- _Work request_
Only the lines from the one containing "(hopc : opc < 256) (hb : a" to the end of the listing below are wanted, repeated exactly.

[Opening Provided material section]

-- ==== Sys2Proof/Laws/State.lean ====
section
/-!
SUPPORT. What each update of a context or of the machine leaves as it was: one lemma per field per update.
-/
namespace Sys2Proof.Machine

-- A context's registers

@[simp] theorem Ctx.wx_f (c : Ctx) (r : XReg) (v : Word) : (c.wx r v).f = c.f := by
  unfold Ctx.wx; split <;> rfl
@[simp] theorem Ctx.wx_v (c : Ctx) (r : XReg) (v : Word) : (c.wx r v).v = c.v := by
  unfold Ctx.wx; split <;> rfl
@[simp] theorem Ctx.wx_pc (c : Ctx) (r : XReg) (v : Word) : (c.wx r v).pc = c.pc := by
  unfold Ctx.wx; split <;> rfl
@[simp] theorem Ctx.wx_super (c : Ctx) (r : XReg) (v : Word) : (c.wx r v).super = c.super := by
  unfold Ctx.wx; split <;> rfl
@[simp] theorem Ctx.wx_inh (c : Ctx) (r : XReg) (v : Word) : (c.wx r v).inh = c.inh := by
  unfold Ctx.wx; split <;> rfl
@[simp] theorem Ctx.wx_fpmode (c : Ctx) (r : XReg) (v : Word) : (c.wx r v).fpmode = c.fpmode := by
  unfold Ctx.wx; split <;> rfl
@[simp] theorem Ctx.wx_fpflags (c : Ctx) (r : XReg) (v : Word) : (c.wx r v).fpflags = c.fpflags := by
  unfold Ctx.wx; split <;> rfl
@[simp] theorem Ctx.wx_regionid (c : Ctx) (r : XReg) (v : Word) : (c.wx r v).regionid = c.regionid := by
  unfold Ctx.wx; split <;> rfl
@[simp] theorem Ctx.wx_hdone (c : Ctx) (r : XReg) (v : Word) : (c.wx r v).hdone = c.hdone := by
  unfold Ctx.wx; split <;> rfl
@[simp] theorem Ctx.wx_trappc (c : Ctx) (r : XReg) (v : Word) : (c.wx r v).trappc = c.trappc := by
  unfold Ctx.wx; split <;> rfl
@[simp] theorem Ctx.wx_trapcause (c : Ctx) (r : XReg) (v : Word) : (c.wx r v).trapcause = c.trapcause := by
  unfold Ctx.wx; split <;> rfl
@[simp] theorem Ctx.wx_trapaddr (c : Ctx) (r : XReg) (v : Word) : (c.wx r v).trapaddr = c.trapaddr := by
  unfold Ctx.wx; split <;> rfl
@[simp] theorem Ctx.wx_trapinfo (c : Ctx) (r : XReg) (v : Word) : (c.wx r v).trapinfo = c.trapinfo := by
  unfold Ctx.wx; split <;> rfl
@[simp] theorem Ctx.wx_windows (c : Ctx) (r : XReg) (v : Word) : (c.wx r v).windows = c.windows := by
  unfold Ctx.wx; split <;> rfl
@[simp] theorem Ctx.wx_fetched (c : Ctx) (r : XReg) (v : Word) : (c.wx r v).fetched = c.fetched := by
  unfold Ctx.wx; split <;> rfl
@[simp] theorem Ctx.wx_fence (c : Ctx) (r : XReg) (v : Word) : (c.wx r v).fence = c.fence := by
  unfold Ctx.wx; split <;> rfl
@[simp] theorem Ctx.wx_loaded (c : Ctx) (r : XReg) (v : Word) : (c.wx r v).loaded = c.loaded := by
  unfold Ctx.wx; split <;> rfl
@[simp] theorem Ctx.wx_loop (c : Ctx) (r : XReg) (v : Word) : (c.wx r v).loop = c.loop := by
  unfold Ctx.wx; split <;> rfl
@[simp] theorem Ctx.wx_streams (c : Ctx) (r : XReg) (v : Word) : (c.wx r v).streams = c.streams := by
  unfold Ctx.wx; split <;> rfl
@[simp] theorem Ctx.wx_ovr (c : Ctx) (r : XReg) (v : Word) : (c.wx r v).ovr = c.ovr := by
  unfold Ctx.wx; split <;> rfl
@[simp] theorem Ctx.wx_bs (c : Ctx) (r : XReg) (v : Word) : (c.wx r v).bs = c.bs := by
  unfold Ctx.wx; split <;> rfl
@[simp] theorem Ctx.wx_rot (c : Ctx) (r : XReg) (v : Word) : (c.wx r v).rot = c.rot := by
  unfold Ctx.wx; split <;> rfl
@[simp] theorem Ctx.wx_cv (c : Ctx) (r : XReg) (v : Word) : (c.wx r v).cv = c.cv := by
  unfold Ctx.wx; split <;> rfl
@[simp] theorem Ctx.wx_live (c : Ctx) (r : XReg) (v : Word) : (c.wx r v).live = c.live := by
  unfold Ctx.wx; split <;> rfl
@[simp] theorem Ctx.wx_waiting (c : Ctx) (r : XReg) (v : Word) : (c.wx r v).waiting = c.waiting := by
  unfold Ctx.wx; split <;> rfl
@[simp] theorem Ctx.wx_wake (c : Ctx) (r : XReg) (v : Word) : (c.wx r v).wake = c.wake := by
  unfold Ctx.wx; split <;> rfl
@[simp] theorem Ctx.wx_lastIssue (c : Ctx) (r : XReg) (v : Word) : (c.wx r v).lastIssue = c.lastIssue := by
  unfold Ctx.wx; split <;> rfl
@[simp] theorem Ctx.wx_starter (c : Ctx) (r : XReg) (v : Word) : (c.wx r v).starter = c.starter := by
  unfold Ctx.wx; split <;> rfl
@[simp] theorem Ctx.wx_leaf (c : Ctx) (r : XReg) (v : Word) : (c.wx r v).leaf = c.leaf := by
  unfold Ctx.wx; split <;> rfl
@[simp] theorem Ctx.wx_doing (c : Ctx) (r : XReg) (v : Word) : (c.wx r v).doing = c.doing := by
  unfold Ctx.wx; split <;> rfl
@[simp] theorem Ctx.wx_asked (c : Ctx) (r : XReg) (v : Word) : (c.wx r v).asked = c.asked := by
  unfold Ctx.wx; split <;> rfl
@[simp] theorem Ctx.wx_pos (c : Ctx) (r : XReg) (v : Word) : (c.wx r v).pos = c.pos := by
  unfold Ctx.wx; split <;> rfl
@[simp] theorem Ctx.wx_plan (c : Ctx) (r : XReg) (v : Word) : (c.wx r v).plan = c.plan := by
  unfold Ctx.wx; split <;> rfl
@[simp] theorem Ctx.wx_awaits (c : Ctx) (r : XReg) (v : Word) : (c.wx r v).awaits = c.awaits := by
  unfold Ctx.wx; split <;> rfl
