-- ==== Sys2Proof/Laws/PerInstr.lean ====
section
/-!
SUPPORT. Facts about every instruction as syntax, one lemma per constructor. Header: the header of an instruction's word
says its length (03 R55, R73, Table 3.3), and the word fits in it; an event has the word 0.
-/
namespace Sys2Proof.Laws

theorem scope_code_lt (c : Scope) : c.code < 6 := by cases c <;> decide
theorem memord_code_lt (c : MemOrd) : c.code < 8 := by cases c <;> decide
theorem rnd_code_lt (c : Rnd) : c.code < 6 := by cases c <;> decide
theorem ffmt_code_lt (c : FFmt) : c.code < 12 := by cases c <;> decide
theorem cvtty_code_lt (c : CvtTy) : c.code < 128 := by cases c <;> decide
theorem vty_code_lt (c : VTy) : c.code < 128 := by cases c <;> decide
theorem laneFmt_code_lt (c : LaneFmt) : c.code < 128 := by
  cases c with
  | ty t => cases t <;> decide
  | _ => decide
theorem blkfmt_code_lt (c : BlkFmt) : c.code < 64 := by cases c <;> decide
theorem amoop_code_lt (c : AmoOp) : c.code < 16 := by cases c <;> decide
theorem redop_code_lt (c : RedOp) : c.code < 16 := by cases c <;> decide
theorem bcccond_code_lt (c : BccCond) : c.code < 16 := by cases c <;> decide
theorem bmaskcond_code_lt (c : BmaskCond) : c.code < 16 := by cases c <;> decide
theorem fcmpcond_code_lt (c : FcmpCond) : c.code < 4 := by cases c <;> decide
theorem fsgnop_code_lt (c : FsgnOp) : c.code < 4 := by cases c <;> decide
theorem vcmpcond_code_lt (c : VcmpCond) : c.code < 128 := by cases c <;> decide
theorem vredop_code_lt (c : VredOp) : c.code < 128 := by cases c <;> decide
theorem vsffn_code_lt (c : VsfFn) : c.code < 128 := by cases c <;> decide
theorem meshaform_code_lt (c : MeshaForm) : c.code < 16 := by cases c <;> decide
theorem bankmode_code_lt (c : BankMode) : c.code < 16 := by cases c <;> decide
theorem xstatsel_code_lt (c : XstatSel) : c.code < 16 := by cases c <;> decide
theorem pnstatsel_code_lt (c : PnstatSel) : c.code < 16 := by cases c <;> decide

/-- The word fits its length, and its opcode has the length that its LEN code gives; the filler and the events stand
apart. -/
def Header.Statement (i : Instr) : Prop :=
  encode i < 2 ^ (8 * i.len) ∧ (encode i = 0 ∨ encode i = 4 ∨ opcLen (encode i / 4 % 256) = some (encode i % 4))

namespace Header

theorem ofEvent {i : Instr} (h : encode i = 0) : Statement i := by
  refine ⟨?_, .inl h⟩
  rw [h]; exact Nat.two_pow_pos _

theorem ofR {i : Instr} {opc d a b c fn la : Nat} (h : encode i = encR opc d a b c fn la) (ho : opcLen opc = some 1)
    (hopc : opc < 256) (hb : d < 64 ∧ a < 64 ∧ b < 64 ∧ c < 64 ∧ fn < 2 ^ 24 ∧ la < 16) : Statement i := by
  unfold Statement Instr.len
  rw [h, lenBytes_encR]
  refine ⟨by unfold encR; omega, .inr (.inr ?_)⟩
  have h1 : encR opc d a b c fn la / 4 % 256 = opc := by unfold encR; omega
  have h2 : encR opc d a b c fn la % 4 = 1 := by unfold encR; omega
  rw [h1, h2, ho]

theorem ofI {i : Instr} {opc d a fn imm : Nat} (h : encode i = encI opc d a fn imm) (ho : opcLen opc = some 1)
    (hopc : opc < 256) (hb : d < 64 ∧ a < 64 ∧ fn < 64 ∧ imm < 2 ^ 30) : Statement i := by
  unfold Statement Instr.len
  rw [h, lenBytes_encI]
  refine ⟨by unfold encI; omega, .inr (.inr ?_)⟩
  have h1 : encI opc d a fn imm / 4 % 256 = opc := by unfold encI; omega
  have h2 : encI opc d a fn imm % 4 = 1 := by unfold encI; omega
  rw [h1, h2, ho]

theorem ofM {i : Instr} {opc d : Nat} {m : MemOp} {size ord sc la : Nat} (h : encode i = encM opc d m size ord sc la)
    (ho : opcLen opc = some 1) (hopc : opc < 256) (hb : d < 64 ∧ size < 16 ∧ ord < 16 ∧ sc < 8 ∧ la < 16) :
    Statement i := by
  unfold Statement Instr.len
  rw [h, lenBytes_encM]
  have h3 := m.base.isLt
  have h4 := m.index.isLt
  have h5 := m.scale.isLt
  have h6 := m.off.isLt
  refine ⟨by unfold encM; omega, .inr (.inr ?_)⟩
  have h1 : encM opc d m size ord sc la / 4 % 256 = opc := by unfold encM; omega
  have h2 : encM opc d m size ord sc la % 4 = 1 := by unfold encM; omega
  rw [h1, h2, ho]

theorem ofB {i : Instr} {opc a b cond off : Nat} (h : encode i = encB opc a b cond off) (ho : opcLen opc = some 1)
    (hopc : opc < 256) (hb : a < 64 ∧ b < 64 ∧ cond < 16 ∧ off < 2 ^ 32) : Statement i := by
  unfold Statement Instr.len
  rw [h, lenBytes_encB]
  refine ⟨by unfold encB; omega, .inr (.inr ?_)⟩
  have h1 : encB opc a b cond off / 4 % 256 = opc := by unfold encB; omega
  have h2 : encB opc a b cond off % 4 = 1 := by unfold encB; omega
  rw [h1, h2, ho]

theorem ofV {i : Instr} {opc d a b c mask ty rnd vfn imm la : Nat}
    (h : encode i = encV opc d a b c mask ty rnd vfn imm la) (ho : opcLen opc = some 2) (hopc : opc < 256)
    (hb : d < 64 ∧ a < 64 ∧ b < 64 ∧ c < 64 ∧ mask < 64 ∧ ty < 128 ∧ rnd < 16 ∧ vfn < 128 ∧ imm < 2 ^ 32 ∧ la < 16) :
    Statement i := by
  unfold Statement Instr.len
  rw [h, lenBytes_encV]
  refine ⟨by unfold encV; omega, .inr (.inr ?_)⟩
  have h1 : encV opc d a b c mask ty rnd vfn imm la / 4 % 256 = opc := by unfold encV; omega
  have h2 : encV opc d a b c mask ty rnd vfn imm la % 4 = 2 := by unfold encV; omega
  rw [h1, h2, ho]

[Closing Provided material section]

- _Your solution_
    (hopc : opc < 256) (hb : a < 64 ∧ b < 64 ∧ cond < 16 ∧ off < 2 ^ 32) : Statement i := by
  unfold Statement Instr.len
  rw [h, lenBytes_encB]
  refine ⟨by unfold encB; omega, .inr (.inr ?_)⟩
  have h1 : encB opc a b cond off / 4 % 256 = opc := by unfold encB; omega
  have h2 : encB opc a b cond off % 4 = 1 := by unfold encB; omega
  rw [h1, h2, ho]

theorem ofV {i : Instr} {opc d a b c mask ty rnd vfn imm la : Nat}
    (h : encode i = encV opc d a b c mask ty rnd vfn imm la) (ho : opcLen opc = some 2) (hopc : opc < 256)
    (hb : d < 64 ∧ a < 64 ∧ b < 64 ∧ c < 64 ∧ mask < 64 ∧ ty < 128 ∧ rnd < 16 ∧ vfn < 128 ∧ imm < 2 ^ 32 ∧ la < 16) :
    Statement i := by
  unfold Statement Instr.len
  rw [h, lenBytes_encV]
  refine ⟨by unfold encV; omega, .inr (.inr ?_)⟩
  have h1 : encV opc d a b c mask ty rnd vfn imm la / 4 % 256 = opc := by unfold encV; omega
  have h2 : encV opc d a b c mask ty rnd vfn imm la % 4 = 2 := by unfold encV; omega
  rw [h1, h2, ho]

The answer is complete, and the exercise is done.